When it comes to the subject of erotica in art and literature, I consider myself to be a person of discerning tastes. Outside of John Cleland’s Fanny Hill: Memoirs of a Woman of Pleasure, the writings of Donatien Alphonse François, le Marquis de Sade, and D.H. Lawrence’s Lady Chatterley’s Lover, I have found most explicitly erotic literature to be banal and mechanical. So often, it merely serves a primal function, but rarely offers up anything more than titillation or sexual catharsis.
When it comes to art, a great example of this would be the erotic illustrations of Édouard-Henri Avril, one of the premiere pornographic artists of the late 19th Century, and an artist whose work I admire very much. However, while Avril’s work is splendid in its timeless appeal and subject matter, what it lacks, what it fails in, is that it’s fairly unimaginative and unexpressive. The compositions are predictable and the use of color is minimal and overly restrained. Though his illustrations succeed in providing an iconic visual counterpart to the erotic literature it accompanies, it rarely ever offers provocation of the mind or evocation of the emotions. In other words, it is simply visual eye candy displaying a wide range of physical experiences without the enrichment of genuine expression.
Yet there is another kind of erotic art that manages to do so much more than this.
Artists such as Gustave Courbet, Félicien Rops, Gustav Klimt, and Egon Schiele found their own unique way to convey erotic themes and ideas through artwork, and their works, while varying in style and predilection, all display a level of personality and expression that was unsurpassed during their lifetimes. This was art, not for the sake of arousal, but art for the sake of art and with the power to elicit feelings of passion, desire, loneliness, and introspection.
With the commercial rise of erotica in the late 19th Century and early 20th Century, there has been an ever outward-growing spiral of mediums to accommodate those in desire of exploring their carnality and sensuality vicariously through the creations of others. Today, we have artwork, literature, music, cinema, and countless other media with which to express ourselves, so unsurprisingly human desire has spilt over into all of these areas, although in some areas more than others.
One art form that has been proliferating in the public eye since the late 1930s is comic books and graphic literature.
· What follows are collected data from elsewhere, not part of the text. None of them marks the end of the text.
-- ==== Sys2Proof/Machine/Sync.lean ====
section
/-! DEFINITION. Synchronisation: bells (R148, R149, R256, R257), waits on completion counters (R251), and the fences (R301 to R304). -/
namespace Sys2Proof.Machine

/-! ## Bells -/

/-- A bell of a core. -/
def Core.bell (c : Core) (n : BitVec 8) : Bell := c.bells[n.toNat]'n.isLt
/-- A bell of a core is written. -/
def Core.setBell (c : Core) (n : BitVec 8) (b : Bell) : Core := { c with bells := c.bells.set n.toNat b n.isLt }
/-- One arrival: the last of a phase flips it and starts the next (R149). -/
def Bell.arrive (b : Bell) : Bell := if b.c = 1 then { b with p := !b.p, c := b.e } else { b with c := b.c - 1 }
/-- The trap of a bell: `eval` is the bell and 256 times the window (R256). -/
def bellTrap (n : BitVec 8) (w : Nat) : TrapInfo := trapInfo 0x0A (BitVec.ofNat 64 (n.toNat + 256 * w))

/-- Whether a release lets an operation be performed (R203, R257, R284): older stores are visible at the scope, and older vector accesses are done. -/
def State.releaseReady (s : State) (o : OrdPayload) : Bool :=
  !releases o.order ||
  (s.visible s.cur o.scope s.me.sbAge && s.me.drain.isEmpty && (s.me.vq.all fun e => (vqOrd e.instr).isNone && !isRsload e.instr && !isTileMem e.instr) &&
    s.myCore.xq.all fun x => x.slot != s.cur.slot || !isTileMem x.entry.instr)

/-- The check bits of a bell (R151): an uncorrectable error traps the operation that reads it. -/
def withBell (s : State) (n : BitVec 8) (f : State → Bell → UnitRes) : UnitRes :=
  match s.consume (dieOf s.cur.core) [.bell s.cur.core n] with
  | (s, some e) => .trap s (trapInfo 0x0C (errEval e))
  | (s, none) => f s (s.myCore.bell n)

/-- `bell.init` (R149). -/
def execBellInit (h : Hdr) (n : BitVec 8) (e : RegOrImm 16) (s : State) : Out :=
  runUnit h (sSites s (roiRegs e)) (fun s =>
    let e : BitVec 16 := (roiVal s.me e).extractLsb' 0 16
    withBell s n fun s b =>
      if e = 0 ∨ (b.v ∧ b.c ≠ b.e) then .trap s (bellTrap n 0)
      else .done (s.modCore s.cur.core (·.setBell n ⟨true, false, e, e⟩))) s

/-- `bell.arrive` (R149, R257). -/
def execBellArrive (h : Hdr) (d : SReg) (n : BitVec 8) (s : State) : Out :=
  runUnit h [] (fun s =>
    withBell s n fun s b =>
      if !b.v then .trap s (bellTrap n 0)
      else if !s.releaseReady (ordOf h) then .wait s
      else doneS (s.modCore s.cur.core (·.setBell n b.arrive)) d (if b.p then 1 else 0)) s

/-- The end of a wait: an acquire advances the generation of its scope (R257). -/
def endWait (h : Hdr) (s : State) : UnitRes :=
  .done (if acquires (ordOf h).order then s.acquired s.cur (ordOf h).scope else s)

/-- `bell.wait` (R149): it ends when the phase differs from the given one. -/
def execBellWait (h : Hdr) (n : BitVec 8) (t : RegOrImm 1) (s : State) : Out :=
  runUnit h (sSites s (roiRegs t)) (fun s =>
    let ph := match s.me.wait with
      | some ⟨.bell _ p, _⟩ => p
      | _ => (roiVal s.me t).getLsbD 0
    withBell s n fun s b =>
      if !b.v then .trap s (bellTrap n 0)
      else if b.p = ph then .wait (s.modMe fun u => { u with wait := some ⟨.bell n ph, .bellWait h n t⟩ })
      else endWait h s) s

/-- `bell.sync` (R149, R257): an arrival, then a wait for the phase that the arrival returned; the arrival happens once. -/
def execBellSync (h : Hdr) (n : BitVec 8) (s : State) : Out :=
  runUnit h [] (fun s =>
    withBell s n fun s b =>
      match s.me.wait with
      | some ⟨.bell _ p, _⟩ => if b.p = p then .wait s else endWait h s
      | _ =>
        if !b.v then .trap s (bellTrap n 0)
        else if !s.releaseReady (ordOf h) then .wait s
        else
          let s := s.modCore s.cur.core (·.setBell n b.arrive)
          if b.arrive.p = b.p then .wait (s.modMe fun u => { u with wait := some ⟨.bell n b.p, .bellSync h n⟩ })
          else endWait h s) s

/-- The window of a remote bell operation (R256). -/
def remoteWindow (t : Strand) (w : RegOrImm 3) : Nat := ((roiVal t w).extractLsb' 0 3).toNat

/-- `bell.remote` (R149, R256, R257): the arrival leaves for the bell's core; the reply completes the unit. -/
def execBellRemote (h : Hdr) (d : SReg) (n : BitVec 8) (w : RegOrImm 3) (s : State) : Out :=
  runUnit h (sSites s (roiRegs w)) (fun s =>
    let win := remoteWindow s.me w
    match s.me.wait with
    | some ⟨.remote .., _⟩ => .wait s
    | _ =>
      if !s.windowPlaced s.cur.core win then .trap s (bellTrap n win)
      else if !s.releaseReady (ordOf h) then .wait s
      else .wait (s.modMe fun u => { u with wait := some ⟨.remote (s.myCore.window win) n, .bellRemote h d n w⟩ })) s

/-- A remote arrival at the bell of a core, running or saved (R239, R257), and its reply. -/
def remoteReply (d : SReg) (n : BitVec 8) (w : RegOrImm 3) (core : Nat) (s : State) : UnitRes :=
  let win := remoteWindow s.me w
  let lid := s.myCore.lid.getD 0
  let checked : State × Bool := match s.coreAt lid core with
    | some c => (match s.consume (dieOf c) [.bell c n] with
        | (s, some _) => (s, false)
        | (s, none) => (s, true))
    | none => (s, true)
  match checked with
  | (s, false) => .trap s (trapInfo 0x0C (checkEval 7 n.toNat + BitVec.ofNat 64 (win * 65536)))
  | (s, true) =>
    match s.coreImage lid core with
    | none => .trap s (bellTrap n win)
    | some x =>
      let b := x.bell n
      if !b.v then .trap s (bellTrap n win)
      else doneS (s.modImage lid core (·.setBell n b.arrive)) d (if b.p then 1 else 0)

/-- REMOTE_ARRIVAL (R257): the arrival of a strand's `bell.remote` reaches its bell. -/
def execRemoteArrival (id : StrandId) (s : State) : Out :=
  match (s.strand id).run, (s.strand id).wait with
  | .running, some ⟨.remote core _, .bellRemote h d n w⟩ =>
    onWaiting id (fun s => finish (hdrWords h) (remoteReply d n w core s)) s
  | _, _ => .next s

/-- BELL_WAIT_RELEASE (R149): a strand that waits at a bell goes on once its phase has changed. -/
def execBellWaitRelease (id : StrandId) (s : State) : Out :=
  match (s.strand id).run, (s.strand id).wait with
  | .running, some ⟨.bell b p, .bellWait h n t⟩ =>
    if ((s.core id.core).bell b).p = p then .next s else onWaiting id (execBellWait h n t) s
  | .running, some ⟨.bell b p, .bellSync h n⟩ =>
    if ((s.core id.core).bell b).p = p then .next s else onWaiting id (execBellSync h n) s
  | _, _ => .next s

/-! ## Completion counters -/

/-- WAITLT (R243, R251): the bound is captured at issue. -/
def execWaitlt (h : Hdr) (c : CtrNo) (n : RegOrImm 17) (s : State) : Out :=
  runUnit h (ctlSite s (0x40 + c.toNat) :: sSites s (roiRegs n)) (fun s =>
    let bound := match s.me.wait with
      | some ⟨.counter b, _⟩ => b
      | _ => min (roiVal s.me n).toNat 65536
    if bound = 0 then .trap s (trapInfo 0x01 (unitWord (.waitlt h c n)))
    else if (s.me.rC c).toNat < bound then endWait h (s.seenDone s.cur c)
    else .wait (s.modMe fun u => { u with wait := some ⟨.counter bound, .waitlt h c n⟩ })) s

/-- WAITLT_RELEASE (R251): a waiting WAITLT ends once its counter is below the bound. -/
def execWaitltRelease (id : StrandId) (s : State) : Out :=
  match (s.strand id).run, (s.strand id).wait with
  | .running, some ⟨.counter b, .waitlt h c n⟩ =>
    if ((s.strand id).rC c).toNat < b then onWaiting id (execWaitlt h c n) s else .next s
  | _, _ => .next s

/-! ## Fences -/

/-- The release half of a fence at a scope, with the waits that every fence makes first (R302). -/
def State.fenceReady (s : State) (rel : Bool) (sc : Scope) : Bool :=
  csyncReady s && (!rel || s.visible s.cur sc s.me.sbAge)

/-- FENCE (R302). -/
def execFence (h : Hdr) (o : FenceOrd) (sc : Scope) (s : State) : Out :=
  runUnit h [] (fun s =>
    if !s.fenceReady (o = .rel ∨ o = .ar) sc then .wait s
    else .done (if o = .acq ∨ o = .ar then s.acquired s.cur sc else s)) s

/-- FENCEO (R303). -/
def execFenceo (h : Hdr) (s : State) : Out := runUnit h [] (fun s => .done s) s

/-- The cores of a launch within a scope of one of them (R304). The launch's cores of its cluster are those in its windows (R236). -/
def State.scopeCores (s : State) (c : CoreId) (sc : Scope) : List CoreId :=
  let mine := (List.finRange 128).filter fun x => (s.core x).lid.isSome && (s.core x).lid == (s.core c).lid
  match sc with
  | .core => [c]
  | .cluster => mine.filter fun x => (List.range 8).any fun w => (s.core c).window w == (s.core x).index
  | .die => mine.filter fun x => dieOf x == dieOf c
  | .package | .system => mine

/-- The resident strands of a core. -/
def State.residents (s : State) (c : CoreId) : List StrandId :=
  ((List.finRange 8).filter fun k => match (s.core c).strands[k.val].run with
    | .running | .parked _ => true
    | _ => false).map fun k => ⟨c, k⟩

/-- The targets of a FENCER (R304): never the issuer, and only strands of its launch. -/
def State.fencerTargets (s : State) (id : StrandId) (sc : Scope) (t : FencerTgt) : List StrandId :=
  let u := s.strand id
  let all := match t with
    | .sids b => (s.residents id.core).filter fun x => (u.rS b).getLsbD (s.strand x).sid.toNat && decide ((s.strand x).sid.toNat < 8)
    | .win b =>
      match (s.core id.core).lid with
      | none => []
      | some lid => (match s.coreAt lid ((s.core id.core).window ((u.rS b).extractLsb' 0 3).toNat) with
          | some c => s.residents c
          | none => [])
    | .all => (s.scopeCores id.core sc).flatMap s.residents
  all.filter (· != id)

/-- The registers a FENCER's target reads. -/
def fencerRegs : FencerTgt → List SReg
  | .sids b | .win b => [b]
  | .all => []

/-- Whether a target is paused for the issuer. -/
def State.holdsPaused (s : State) (id : StrandId) (lid : BitVec 32) (t : Nat × SlotId) : Bool :=
  match s.coreAt lid t.1 with
  | none => false
  | some c => (s.strand ⟨c, t.2⟩).pausedBy.contains id

/-- Whether a target is done: it is paused, and what it did before its boundary has taken effect and is visible at the scope; or it left its
core (R304). -/
def State.fencerDone (s : State) (id : StrandId) (lid : BitVec 32) (sc : Scope) (t : Nat × SlotId) : Bool :=
  match s.coreAt lid t.1 with
  | none => true
  | some c =>
    let x : StrandId := ⟨c, t.2⟩
    (s.strand x).pausedBy.contains id && (s.strand x).late.isEmpty && (s.strand x).drain.isEmpty && s.visible x sc (s.strand x).sbAge

/-- One target is done: its core's generation advances and it resumes issue (R304). -/
def State.fencerRelease (s : State) (id : StrandId) (lid : BitVec 32) (sc : Scope) (t : Nat × SlotId) : State :=
  match s.coreAt lid t.1 with
  | none => s
  | some c => (s.modCore c (·.advanceGen sc)).modStrand ⟨c, t.2⟩ fun u => { u with pausedBy := u.pausedBy.filter (· != id) }

/-- The next target is paused at its unit boundary: any of those that are not yet paused (R304). -/
def State.fencerPause (s : State) (id : StrandId) (lid : BitVec 32) (todo : List (Nat × SlotId)) : State :=
  let pause (s : State) (t : Nat × SlotId) : State :=
    match s.coreAt lid t.1 with
    | none => s
    | some c => s.modStrand ⟨c, t.2⟩ fun u => { u with pausedBy := id :: u.pausedBy }
  match s.anyOf (todo.filter fun t => !s.holdsPaused id lid t) with
  | none => s
  | some (s, t) => pause s t

/-- One turn of a FENCER with the targets it has left: those that are done are released, with none left its acquire half ends it, and
otherwise the next one is paused. The release half comes before all of it. -/
def fencerGo (sc : Scope) (i : Instr) (todo : List (Nat × SlotId)) (s : State) : UnitRes :=
  let lid := s.myCore.lid.getD 0
  if !s.fenceReady true sc then .wait (s.modMe fun u => { u with wait := some ⟨.fencer false todo, i⟩ })
  else
    let ready := todo.filter (s.fencerDone s.cur lid sc)
    let left := todo.filter fun t => !ready.contains t
    let s := ready.foldl (fun s t => s.fencerRelease s.cur lid sc t) s
    if left.isEmpty then .done (s.acquired s.cur sc)
    else .wait ((s.fencerPause s.cur lid left).modMe fun u => { u with wait := some ⟨.fencer true left, i⟩ })

/-- FENCER (R304): its targets are taken at issue; after the release half each is paused at a unit boundary and drained. -/
def execFencer (h : Hdr) (sc : Scope) (t : FencerTgt) (s : State) : Out :=
  runUnit h (sSites s (fencerRegs t)) (fun s =>
    let i := Instr.fencer h sc t
    match s.me.wait with
    | some ⟨.fencer _ todo, _⟩ => fencerGo sc i todo s
    | _ =>
      let ts := s.fencerTargets s.cur sc t
      let clear (c : CoreId) (s : State) : State := s.modCore c fun y =>
        { y with strands := y.strands.map fun u => { u with pausedBy := u.pausedBy.filter (· != s.cur) } }
      let s := (List.finRange 128).foldl (fun s c => if (s.core c).lid = s.myCore.lid then clear c s else s) s
      fencerGo sc i (ts.map fun x => ((s.core x.core).index, x.slot)) s) s

end Sys2Proof.Machine
end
Strangely, with the exception of lasciviously humorous cartoons and buxom heroines in tight-fitting costumes (or no costumes at all, in some cases), the medium hasn’t explored sensuality as in-depth as other narrative mediums. Outside of Alan Moore and Melinda Gebbie’s Lost Girls, it is difficult to think of one well-known work of erotic graphic literature… until recently.
Last year saw the publication of an exceptional work: Dave McKean‘s text-less graphic novel, Celluloid.
Celluloid, which was published in 2011 by Delcourt in Europe and by Fantagraphics Books in the United States, is perhaps a different kind of erotica than what people have come to expect. Firstly, it is a graphic novel, and unlike so many graphic novels, it does not revolve around superheroes, monsters, or crime. It’s a work of fantasy and like most works of fantasy, it is about a journey, but this book is about a journey inward into the sensuality of the human mind and into the mysteries of human desire. It is “fantasy” in the purest sense of the word.